I am able to boot debian on the A20 board successfully until I plug in an Ethernet cable.  After I power down and back up, the unit won't boot completely.  I just get a black screen with a black X mouse cursor with white borders.  I can ping the A-20 unit from my PC connect to the same router so the unit appears to be alive.  Any idea why this is?  Thanks.

soenke


ghofer

There are a lot of log files in /var/log.  Which one should I be looking at and what messages should I be looking for?  I'm new to linux so not sure where to go to find the log info quickly.  We thought that maybe the power supply was not sufficient but the current one is 9W and it still won't boot with the Ethernet cable connected.

soenke

Good thing with linux is, that you can find a solution in the internet for almost any problem or error message.

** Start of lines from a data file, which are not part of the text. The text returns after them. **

/-- A START is answered by its object's own rules, and refused while a run of it lasts, a commit apart. An ABORT of an object that it cannot stop
answers NOT_ABORTABLE while that runs; of one that does not run, OK with nothing changed; of one that runs, OK with the run asked to stop; of a
window, it discards the session's own transfer (R77, R111, R113, R446). -/
def Obligations.StartsAndAbortsFollowTheirObjects : Prop :=
  (∀ (s : State) (i : Nat) (r : Request) (key : Nat), s.readyToStart i r key = true → s.nextIs (isStart (Obj.LN_RELEASE 0) 1024) = false →
    let x := (s.startTurn i key).startObject i (s.page i).cls key false
    exec .start s = .next (x.2.started i r key x.1) ∧
    ((s.startTurn i key).isBusy key = true → key ≠ Obj.LCY_PS_COMMIT → key ≠ Obj.LCY_TRANSITION → x.1 ≠ Res.ok ∧ x.2 = s.startTurn i key)) ∧
  (∀ (s : State) (i : Nat) (r : Request), s.readyFor i r 0x31 = true →
    let f := refAt (msgPayload r.msg) 0
    let key := f.idx * 256 + f.sub
    let a := (s.turnOf i).serveCmp i key
    ((s.turnOf i).judgeRef i r.grant .abort f).1 = Res.ok →
    (((s.turnOf i).judgeRef i r.grant .abort f).2 = .start → key ≠ Obj.LCY_SOFT_RESET →
      (abortable key = false → exec .abort s = .next (State.finish i r ⟨if a.isBusy key then Res.notAbortable else Res.ok, [], a, [], none, false⟩)) ∧
      (abortable key = true → a.isBusy key = false → exec .abort s = .next (State.finish i r ⟨Res.ok, [], a, [], none, false⟩)) ∧
      (abortable key = true → a.isBusy key = true → exec .abort s = .next (State.finish i r ⟨Res.ok, [], a.abortRun key, [], none, false⟩))) ∧
    (((s.turnOf i).judgeRef i r.grant .abort f).2 = .bulk → ∃ v : State, exec .abort s = .next (State.finish i r ⟨Res.ok, [], v, [], none, false⟩) ∧
      (v.session i).bulk = ((s.turnOf i).session i).bulk.filter fun b => !(decide (b.idx = f.idx) && decide (b.sub = f.sub))))

/-- A START on `LCY_SOFT_RESET` asks for the reset. One on `LCY_PS_COMMIT` begins the commit with its snapshot, or holds it for what is left of 5
s since the last began, or queues it behind the running one. One on `LCY_TRANSITION` to a state that R81 allows, confirmed and with a staged key,
begins the transition's commit on the bank and key-region copy that are not active, and closes every other session once it is answered (R65, R77,
R78, R80 to R83, R99, R158). -/
def Obligations.LifecycleStartsBeginTheirRuns : Prop :=
  (∀ (s : State) (i : Nat) (r : Request), s.readyToStart i r Obj.LCY_SOFT_RESET = true → s.boot.softPending = false → s.isBusy Obj.LCY_SOFT_RESET = false →
    let a := s.startTurn i Obj.LCY_SOFT_RESET
    exec .lcySoftReset s = .next (({ a with boot := { a.boot with softPending := true } } : State).started i r Obj.LCY_SOFT_RESET Res.ok)) ∧
  (∀ (s : State) (i : Nat) (r : Request), s.readyToStart i r Obj.LCY_PS_COMMIT = true →
    s.get Obj.LCY_STATE = 1 ∨ s.get Obj.LCY_STATE = 2 → s.boot.bootSel < 2 → s.get Obj.LCY_PS_WEAR < 99999000 → s.store.transition = none →
    (s.store.stage = .idle → (∀ t0, s.store.lastStart = some t0 → t0 + 4000000000 ≤ s.now) →
      ∃ v : State, exec .lcyPsCommit s = .next (v.started i r Obj.LCY_PS_COMMIT Res.ok) ∧ v.store.stage = .running ∧
        v.store.snap = (s.startTurn i Obj.LCY_PS_COMMIT).liveSnapshot ∧ v.isBusy Obj.LCY_PS_COMMIT = true ∧ v.store.lastStart = some s.now) ∧
    (∀ t0, s.store.stage = .idle → s.store.lastStart = some t0 → s.now < t0 + 4000000000 →
      ∃ v : State, exec .lcyPsCommit s = .next (v.started i r Obj.LCY_PS_COMMIT Res.ok) ∧ v.store.stage = .held ∧ v.isBusy Obj.LCY_PS_COMMIT = true) ∧
    (s.store.stage = .running → ∃ v : State, exec .lcyPsCommit s = .next (v.started i r Obj.LCY_PS_COMMIT Res.ok) ∧
      v.store.stage = .running ∧ v.store.queued = true ∧ v.store.snap = s.store.snap)) ∧
  (∀ (s : State) (i : Nat) (r : Request), s.readyToStart i r Obj.LCY_TRANSITION = true → s.store.transition = none → s.store.stage = .idle →
    s.isBusy Obj.LCY_TRANSITION = false → s.store.active < 2 →
    let len := s.get Obj.LCY_NEXT_KEY_LEN
    transitionAllowed (s.get Obj.LCY_STATE) (s.get Obj.LCY_TARGET) = true → s.get Obj.LCY_PS_WEAR < 100000000 →
    s.get Obj.LCY_CONFIRM = (s.get Obj.LCY_TRANSITIONS + 1) % 2 ^ 32 → len = 16 ∨ len = 32 →
    ∃ v : State, exec .lcyTransition s = .next (v.started i r Obj.LCY_TRANSITION Res.ok) ∧ v.store.stage = .running ∧
      v.store.transition = some ⟨s.get Obj.LCY_TARGET, (beBytes 32 (s.get Obj.LCY_NEXT_KEY)).take len, i, 3⟩ ∧
      (s.store.active = 0 → v.store.bankB.valid = false ∧ v.store.keys1 = {} ∧ v.store.keys0 = s.store.keys0) ∧
      (s.store.active = 1 → v.store.bankA.valid = false ∧ v.store.keys0 = {} ∧ v.store.keys1 = s.store.keys1)) ∧
  (∀ (s : State) (i j : Nat), j < 16 → j ≠ i → ((s.afterStart i Obj.LCY_TRANSITION).session j).isOpen = false)

/-! ### Keys (06) -/

/-- A raise of a ceiling is written to the next ring entry of both copies of the key region, with the page's INSTALLS, once the entry's last
write lies 5 s back, and is then in force for what waits for it; the hold of a page ends 5 s after its install (R156, R157, R162). An accepted
START on `KCE_INSTALL` is answered under the old key; then the page holds the staged key, use, class and threshold, its counters stand at zero
under new ceilings, INSTALLS counts, the staged key is gone, the page's grant is zero and its session is closed without a cached reply. A failed
check changes no page. `KCE_EMPTY` leaves the page without a key; page 0 is never emptied (R159 to R162, R146). -/
def Obligations.KeyPagesAreInstalledEmptiedAndRaised : Prop :=
  ((∀ (s : State) (page v : Nat) (usage : Bool), page < s.kce.pages.length →
    (if usage then (s.page page).raiseU else (s.page page).raiseS) = some v →
    let times := if usage then (s.page page).timesU else (s.page page).timesS
    let pos := if usage then (s.page page).posU else (s.page page).posS
    let wrote := fun (t : State) =>
      ((t.store.keys0.ring.find? fun x => decide (x.1 = ringKey page usage pos)).map Prod.snd = some (v, (s.page page).installs) ∧
        (t.store.keys1.ring.find? fun x => decide (x.1 = ringKey page usage pos)).map Prod.snd = some (v, (s.page page).installs)) ∧
      (if usage then (t.page page).writtenU = v ∧ (t.page page).raiseU = none ∧ (t.page page).posU = (pos + 1) % 32
        else (t.page page).writtenS = v ∧ (t.page page).raiseS = none ∧ (t.page page).posS = (pos + 1) % 32) ∧
      (t.page page).counter = (s.page page).counter ∧ (t.page page).used = (s.page page).used
    ((∀ t0, times[31]? = some t0 → t0 + 4000000000 ≤ s.now) → ∃ t, exec (.ceilingRaiseWritten page usage) s = .next t ∧ wrote t) ∧
    (∀ t0, times[31]? = some t0 → s.now < t0 + 4000000000 → exec (.ceilingRaiseWritten page usage) s = .next s) ∧
    (∀ t0, times[31]? = some t0 → t0 + 4000000000 ≤ s.now → ∃ t, exec (.keyRingEntryFree page usage) s = .next t ∧ wrote t)) ∧
  (∀ (s : State) (page : Nat), page < s.kce.pages.length → (s.page page).holdUntil ≤ s.now → ∃ t, exec (.kcePageHoldExpiry page) s = .next t ∧
    t.page page = { s.page page with holdUntil := 0 } ∧ unchangedBut [.kce] s t)) ∧
  ((∀ (s : State) (i : Nat) (r : Request) (p : Nat), p < 16 → s.readyToStart i r (Obj.KCE_INSTALL p) = true → s.wonel.sessions.length = 16 →
    s.kce.pages.length = 16 → s.get Obj.LCY_STATE = 1 ∨ s.get Obj.LCY_STATE = 2 ∨ p = 0 → s.isBusy (Obj.KCE_INSTALL p) = false → s.pageHold p = 0 →
    (s.installDetail p = 0 → ∃ u : State, exec .kceInstall s = .next (u.drainUnknown 64) ∧
      (u.page p).key = s.stagedKey p (s.get (Obj.KCE_NEW_KEYLEN p)) ∧ (u.page p).use = s.get (Obj.KCE_NEW_USE p) ∧
      (u.page p).cls = s.get (Obj.KCE_NEW_CLASS p) ∧ (u.page p).state = 1 ∧ (u.page p).counter = 0 ∧ (u.page p).used = 0 ∧
      (u.page p).near = s.get (Obj.KCE_NEW_NEAR p) ∧ (u.page p).installs = ((s.page p).installs + 1) % 2 ^ 32 ∧
      (u.page p).ceilS = 2 ^ 40 ∧ (u.page p).ceilU = 2 ^ 24 ∧ (u.page p).holdUntil = s.now + 4000000000 ∧
      u.get (Obj.KCE_NEW_KEY p) = 0 ∧ u.get (Obj.KCE_NEW_KEYLEN p) = 0 ∧ u.get (Obj.SES_GRANT p) = 0 ∧
      (u.session p).isOpen = false ∧ (u.session p).cache = none ∧
      u.get (Obj.KCE_INSTALL p) = runRecord (s.get (Obj.KCE_INSTALL p)) Res.ok 0) ∧
    (s.installDetail p ≠ 0 → ∃ u : State, exec .kceInstall s = .next (u.drainUnknown 64) ∧ u.kce.pages = s.kce.pages ∧
      u.get (Obj.KCE_INSTALL p) = runRecord (s.get (Obj.KCE_INSTALL p)) Res.badValue (s.installDetail p))) ∧
  (∀ (s : State) (i : Nat) (r : Request) (p : Nat), p < 16 → s.readyToStart i r (Obj.KCE_EMPTY p) = true → s.wonel.sessions.length = 16 →
    s.kce.pages.length = 16 → s.get Obj.LCY_STATE = 1 ∨ s.get Obj.LCY_STATE = 2 ∨ p = 0 → s.isBusy (Obj.KCE_EMPTY p) = false → s.pageHold p = 0 →
    ∃ u : State, exec .kceEmpty s = .next (u.drainUnknown 64) ∧
      (p = 0 → u.kce.pages = s.kce.pages ∧ u.get (Obj.KCE_EMPTY p) = runRecord (s.get (Obj.KCE_EMPTY p)) Res.badValue 6) ∧
      (p ≠ 0 → (u.page p).state = 0 ∧ (u.page p).key = [] ∧ (u.page p).installs = ((s.page p).installs + 1) % 2 ^ 32 ∧
        u.get (Obj.SES_GRANT p) = 0 ∧ (u.session p).isOpen = false ∧ (u.session p).cache = none ∧
        u.get (Obj.KCE_EMPTY p) = runRecord (s.get (Obj.KCE_EMPTY p)) Res.ok 0)))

Have a look into /var/log/syslog and /var/log/Xorg* and check for possible errors. In Xorg (EE) means error.

MBR

What device is connected to the other end of the cable? A router/switch, or an PC/laptorp/whatever? How long is the ethernet cable?

And some wild speculations stuff: is the A20 powered from the same branch of electrical wiring (i.e. with the same circuit breaker)? Although the ethernet has transformer coupling (the "black thingie" near the RJ45 connector or MAGJACK with build-in transformers) that should be resistant to the ground offset, in some pathological cases even that may be insufficient - the device will hang or behave strangely as long as the cable is plugged in.

soenke

As he can log in with SSH i dont think it is an ethernet issue. I think more of some service that tries to start when there is a network connection and blocks Xorg from starting correctly. Maybe waiting some minutes for a timeout could help ;)

saarijoki

Even though it's clearly not an issue directly with the ethernet connection, I'd check the /etc/network (especially the if-pre-up.d and if-up.d) and the Xorg startup scripts to see if there's something funny there. Also, disable all the candy in the desktop and some desktop-related applications and/or plugins you might have installed prior to failure.